Introducing Mistral Small 4 | Mistral AI

ikt@aussie.zone · 13 hours ago

Introducing Mistral Small 4 | Mistral AI

panda_abyss@lemmy.ca · edit-2 9 hours ago

Looks a little underwhelming with Qwen3.5 and Haiku beating it.

However, 6B active parameters and it’s trained to return short results could make this useful as a Qwen for local model. I’ve overall found Mistral models to be better to discuss with, but also the devstral small models were kinda janky last I used them (stuff like infinite loops and getting confused by less common programming languages). Qwen models are by far the most verbose out of the box, and happily burn a ton of tokens on useless thought. It’s an over-emphasis on reinforcement learning.

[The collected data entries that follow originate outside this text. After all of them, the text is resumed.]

-- ==== Sys2Proof/Laws/Boundary.lean ====
section
/-!
SUPPORT. A step seen from the boundary it starts at: what the arrivals leave alone, and the step of each kind of cycle.
-/

namespace Sys2Proof.Machine

/-! ## The state at the start of the cycle -/

@[simp] theorem arrived_cfg (s : State) : (arrived s).cfg = s.cfg := by unfold arrived takeInput; split <;> rfl
@[simp] theorem arrived_fb (s : State) : (arrived s).fb = s.fb := by unfold arrived takeInput; split <;> rfl
@[simp] theorem arrived_cursor (s : State) : (arrived s).cursor = s.cursor := by unfold arrived takeInput; split <;> rfl
@[simp] theorem arrived_lastT (s : State) : (arrived s).lastT = s.lastT := by unfold arrived takeInput; split <;> rfl
@[simp] theorem arrived_ind (s : State) : (arrived s).ind = s.ind := by unfold arrived takeInput; split <;> rfl
@[simp] theorem arrived_rxPop (s : State) : (arrived s).rxPop = s.rxPop := by unfold arrived takeInput; split <;> rfl
@[simp] theorem arrived_rxFlush (s : State) : (arrived s).rxFlush = s.rxFlush := by
  unfold arrived takeInput; split <;> rfl
@[simp] theorem arrived_now (s : State) : (arrived s).now = s.now := by unfold arrived takeInput; split <;> rfl
@[simp] theorem arrived_n (s : State) : (arrived s).n = s.n := by unfold arrived takeInput; split <;> rfl
@[simp] theorem arrived_complete (s : State) : (arrived s).complete = s.complete := by
  unfold arrived takeInput; split <;> rfl
@[simp] theorem arrived_presents (s : State) : (arrived s).presents = s.presents := by
  unfold arrived takeInput; split <;> rfl
@[simp] theorem arrived_indTrace (s : State) : (arrived s).indTrace = s.indTrace := by
  unfold arrived takeInput; split <;> rfl

theorem arrived_inputs (s : State) : (arrived s).inputs = s.inputs.tail := by
  unfold arrived takeInput
  split
  · next h => rw [h]; rfl
  · next h => simp [h]

theorem arrived_rxq_length {s : State} (h : BoundaryInv s) : (arrived s).rxq.length ≤ s.cfg.rxqDepth := by
  have hd : 1 ≤ s.cfg.rxqDepth := by
    have := h.admitted
    simp only [Config.admitted, Bool.and_eq_true, decide_eq_true_eq] at this
    exact this.2
  have hq := h.queueInDepth
  unfold arrived takeInput
  split <;> exact offerAll_length _ hd hq

theorem arrived_held {s : State} (h : s.cfg.rxqOverflow ≠ .stall) : (arrived s).held = [] := by
  unfold arrived takeInput
  split <;> exact offerAll_held _ h

/-! ## The step of each kind of cycle -/

/-- A step that answers a next state ran an admitted configuration on a well-typed record. -/
theorem admitted_of_step {s t : State} (h : step s = .next t) : s.cfg.admitted = true ∧ nextTyped s := by
  unfold step coreCycle at h
  split at h
  · next ha =>
    refine ⟨ha, ?_⟩
    simp only [inputCycle] at h
    split at h
    · next ht =>
      have hc : (takeInput s).2.cfg = s.cfg := by obtain ⟨is, k, e⟩ := takeInput_state s; rw [e]
      rwa [hc] at ht
    · cases h
  · cases h

theorem step_of_typed {s : State} (ha : s.cfg.admitted = true) (ht : nextTyped s) :
    step s = blockCycle (formCin (nextInput s) (arrived s)).1 (formCin (nextInput s) (arrived s)).2 := by
  have hc : (takeInput s).2.cfg = s.cfg := by obtain ⟨is, k, e⟩ := takeInput_state s; rw [e]
  have ht' : CycleInput.wellTyped (takeInput s).2.cfg (takeInput s).1 = true := by rw [hc]; exact ht
  rw [step_of_admitted ha, inputCycle, if_pos ht']
  rfl

/-- The step of a reset cycle (R190). -/
theorem step_reset {s : State} (ha : s.cfg.admitted = true) (ht : nextTyped s) (hr : resets s = true) :
    step s =
      .next { arrived s with fb := Memory.blank, cursor := 0, lastT := (nextInput s).now, ind := s.cfg.indAtReset,
                             rxPop := false, rxFlush := false, now := 0, n := 0, complete := false } := by
  have hr' : (nextInput s).rst = true := hr
  rw [step_of_typed ha ht, formCin, if_pos hr', blockCycle_reset rfl]
  simp

/-- The step of a running cycle that finds no byte. -/
theorem step_empty {s : State} (ha : s.cfg.admitted = true) (ht : nextTyped s) (hr : resets s = false)
    (hq : (arrived s).rxq = []) :
    step s = runSlots (rxNone (nextInput s).bus) (openCycle (nextInput s).now (arrived s)) := by
  have hr' : ¬ (nextInput s).rst = true := by rw [show (nextInput s).rst = false from hr]; decide
  rw [step_of_typed ha ht, formCin, if_neg hr', blockCycle_run rfl, rxPoll_empty _ hq]

/-- The step of a running cycle that finds the byte `b`. -/
theorem step_cons {s : State} {b : Byte} {q : List Byte} (ha : s.cfg.admitted = true) (ht : nextTyped s)
    (hr : resets s = false) (hq : (arrived s).rxq = b :: q) :
    step s = runSlots (rxSome b) (openCycle (nextInput s).now { arrived s with rxq := q }) := by
  have hr' : ¬ (nextInput s).rst = true := by rw [show (nextInput s).rst = false from hr]; decide
  rw [step_of_typed ha ht, formCin, if_neg hr', blockCycle_run rfl, rxPoll_cons _ hq]

/-- No byte, link active. -/
theorem step_idle_active {s : State} (ha : s.cfg.admitted = true) (ht : nextTyped s) (hr : resets s = false)
    (hq : (arrived s).rxq = []) (hs : staleAt s.cfg (nextInput s).now s.lastT = false) :
    step s = .next { arrived s with ind := true, rxPop := false, rxFlush := false, now := 0, n := 0, complete := false,
                                    indTrace := s.indTrace ++ [true] } := by
  rw [step_empty ha ht hr hq, runSlots_noByte_active (rxValid_rxNone _) (by simpa using hs)]
  simp

/-- No byte, link stale. -/
theorem step_idle_stale {s : State} (ha : s.cfg.admitted = true) (ht : nextTyped s) (hr : resets s = false)
    (hq : (arrived s).rxq = []) (hs : staleAt s.cfg (nextInput s).now s.lastT = true) :
    step s =
      .next { arrived s with fb := Memory.blank, ind := false, rxPop := false, rxFlush := false, now := 0, n := 0,
                             complete := false,
                             presents := s.presents ++
                               [⟨.blank, List.replicate s.cfg.frameBytes 0#8, (nextInput s).now⟩],
                             indTrace := s.indTrace ++ [false] } := by
  rw [step_empty ha ht hr hq, runSlots_noByte_stale (rxValid_rxNone _) (by simpa using hs)]
  simp

/-- A byte that does not complete the frame. -/
theorem step_byte_none {s : State} {b : Byte} {q : List Byte} (ha : s.cfg.admitted = true) (ht : nextTyped s)
    (hr : resets s = false) (hq : (arrived s).rxq = b :: q) (hn : s.cursor + 1 < s.cfg.frameBytes) :
    step s =
      .next { arrived s with fb := Memory.write s.fb s.cursor b, cursor := s.cursor + 1, lastT := (nextInput s).now,
                             ind := true, rxPop := true, rxFlush := false, now := 0, n := 0, complete := false, rxq := q,
                             indTrace := s.indTrace ++ [true] } := by
  rw [step_cons ha ht hr hq, runSlots_byte_none (rxValid_rxSome _) (by simp; omega) (by simp; omega)]
  simp

/-- A byte that completes the frame. -/
theorem step_byte_complete {s : State} {b : Byte} {q : List Byte} (ha : s.cfg.admitted = true) (ht : nextTyped s)
    (hr : resets s = false) (hq : (arrived s).rxq = b :: q) (hn : s.cursor + 1 = s.cfg.frameBytes) :
    step s =
      .next { arrived s with fb := Memory.write s.fb s.cursor b, cursor := 0, lastT := (nextInput s).now, ind := true,
                             rxPop := true, rxFlush := true, now := 0, n := 0, complete := false, rxq := [],
                             presents := s.presents ++
                               [⟨.frame, Memory.snapshot s.cfg.frameBytes (Memory.write s.fb s.cursor b),
                                 (nextInput s).now⟩],
                             indTrace := s.indTrace ++ [true] } := by
  rw [step_cons ha ht hr hq, runSlots_byte_complete (rxValid_rxSome _) (by simpa using hn)]
  simp

/-- A byte with the cursor outside the buffer. -/
theorem step_byte_outside {s : State} {b : Byte} {q : List Byte} (ha : s.cfg.admitted = true) (ht : nextTyped s)
    (hr : resets s = false) (hq : (arrived s).rxq = b :: q) (hc : ¬ s.cursor < s.cfg.frameBytes) :
    step s = .fault (.noSuchAddress s.cursor) := by
  rw [step_cons ha ht hr hq, runSlots_byte_outside (rxValid_rxSome _) (by simpa using hc)]
  simp

/-- What a step from a state with the cursor in range does, once: a reset cycle, or one of the four combinations of R77. -/
theorem step_cases {s : State} (ha : s.cfg.admitted = true) (hc : s.cursor < s.cfg.frameBytes) (ht : nextTyped s) :
    (resets s = true ∧
      step s =
        .next { arrived s with fb := Memory.blank, cursor := 0, lastT := (nextInput s).now, ind := s.cfg.indAtReset,
                               rxPop := false, rxFlush := false, now := 0, n := 0, complete := false }) ∨
    (resets s = false ∧ (arrived s).rxq = [] ∧ staleAt s.cfg (nextInput s).now s.lastT = false ∧
      step s = .next { arrived s with ind := true, rxPop := false, rxFlush := false, now := 0, n := 0, complete := false,
                                      indTrace := s.indTrace ++ [true] }) ∨
    (resets s = false ∧ (arrived s).rxq = [] ∧ staleAt s.cfg (nextInput s).now s.lastT = true ∧
      step s =
        .next { arrived s with fb := Memory.blank, ind := false, rxPop := false, rxFlush := false, now := 0, n := 0,
                               complete := false,
                               presents := s.presents ++
                                 [⟨.blank, List.replicate s.cfg.frameBytes 0#8, (nextInput s).now⟩],
                               indTrace := s.indTrace ++ [false] }) ∨
    (∃ b q, resets s = false ∧ (arrived s).rxq = b :: q ∧ s.cursor + 1 < s.cfg.frameBytes ∧
      step s =
        .next { arrived s with fb := Memory.write s.fb s.cursor b, cursor := s.cursor + 1, lastT := (nextInput s).now,
                               ind := true, rxPop := true, rxFlush := false, now := 0, n := 0, complete := false,
                               rxq := q, indTrace := s.indTrace ++ [true] }) ∨
    (∃ b q, resets s = false ∧ (arrived s).rxq = b :: q ∧ s.cursor + 1 = s.cfg.frameBytes ∧
      step s =
        .next { arrived s with fb := Memory.write s.fb s.cursor b, cursor := 0, lastT := (nextInput s).now, ind := true,
                               rxPop := true, rxFlush := true, now := 0, n := 0, complete := false, rxq := [],
                               presents := s.presents ++
                                 [⟨.frame, Memory.snapshot s.cfg.frameBytes (Memory.write s.fb s.cursor b),
                                   (nextInput s).now⟩],
                               indTrace := s.indTrace ++ [true] }) := by
  cases hr : resets s
  · cases hq : (arrived s).rxq with
    | nil =>
      cases hs : staleAt s.cfg (nextInput s).now s.lastT
      · exact .inr (.inl ⟨rfl, rfl, rfl, by simpa [hq] using step_idle_active ha ht hr hq hs⟩)
      · exact .inr (.inr (.inl ⟨rfl, rfl, rfl, by simpa [hq] using step_idle_stale ha ht hr hq hs⟩))
    | cons b q =>
      by_cases hn : s.cursor + 1 = s.cfg.frameBytes
      · exact .inr (.inr (.inr (.inr ⟨b, q, rfl, rfl, hn, step_byte_complete ha ht hr hq hn⟩)))
      · exact .inr (.inr (.inr (.inl ⟨b, q, rfl, rfl, by omega, step_byte_none ha ht hr hq (by omega)⟩)))
  · exact .inl ⟨rfl, step_reset ha ht hr⟩

/-! ## Runs -/

/-- A run of `k + 1` cycles is a step and then a run of `k`. -/
theorem run_succ_of_step {s t : State} (k : Nat) (h : step s = .next t) :
    Host.Core.run Sys2Proof.core (k + 1) s = Host.Core.run Sys2Proof.core k t := by
  have h' : Sys2Proof.core.step s = .next t := h
  simp only [Host.Core.run]
  rw [h']

/-- A run of two stretches is the one and then the other. -/
theorem run_add {s t : State} (j k : Nat) (h : Host.Core.run Sys2Proof.core j s = .next t) :
    Host.Core.run Sys2Proof.core (j + k) s = Host.Core.run Sys2Proof.core k t := by
  induction j generalizing s with
  | zero =>
    cases h
    rw [Nat.zero_add]
  | succ j ih =>
    cases hs : step s with
    | next u =>
      rw [run_succ_of_step j hs] at h
      rw [Nat.add_right_comm, run_succ_of_step (j + k) hs]
      exact ih h
    | fault e =>
      have h' : Sys2Proof.core.step s = .fault e := hs
      simp only [Host.Core.run] at h
      rw [h'] at h
      cases h
    | refused e =>
      have h' : Sys2Proof.core.step s = .refused e := hs
      simp only [Host.Core.run] at h
      rw [h'] at h
      cases h

end Sys2Proof.Machine
end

Also weird they use GPT 4.1 as the judge model. That’s a year old model, not nearly SOTA, and IIRC underwhelmed on most metrics. So it feels like a poor candidate judge.

Edit: we have a GPT5 – some of the charts are labelled wrong

Not mentioned in the blog post, but on HF: they created a small speculative decoding model go with it – https://huggingface.co/mistralai/Mistral-Small-4-119B-2603-eagle

That should accelerate inference speeds on some setups.

MalReynolds@slrpnk.net · 7 hours ago

For certain values of small…

That said, Mistral is strong in world knowledge and something this big is likely quite so. The 6B experts can fit in reasonable amounts of system RAM (Q4_K_M is ~ 72 GB so it’d likely run reasonably in 64 GB system RAM and 24 GB VRAM) and run at reasonable if not spectacular speeds, speculative decoding could help too (but that eagle is 392MB, which is scary tiny).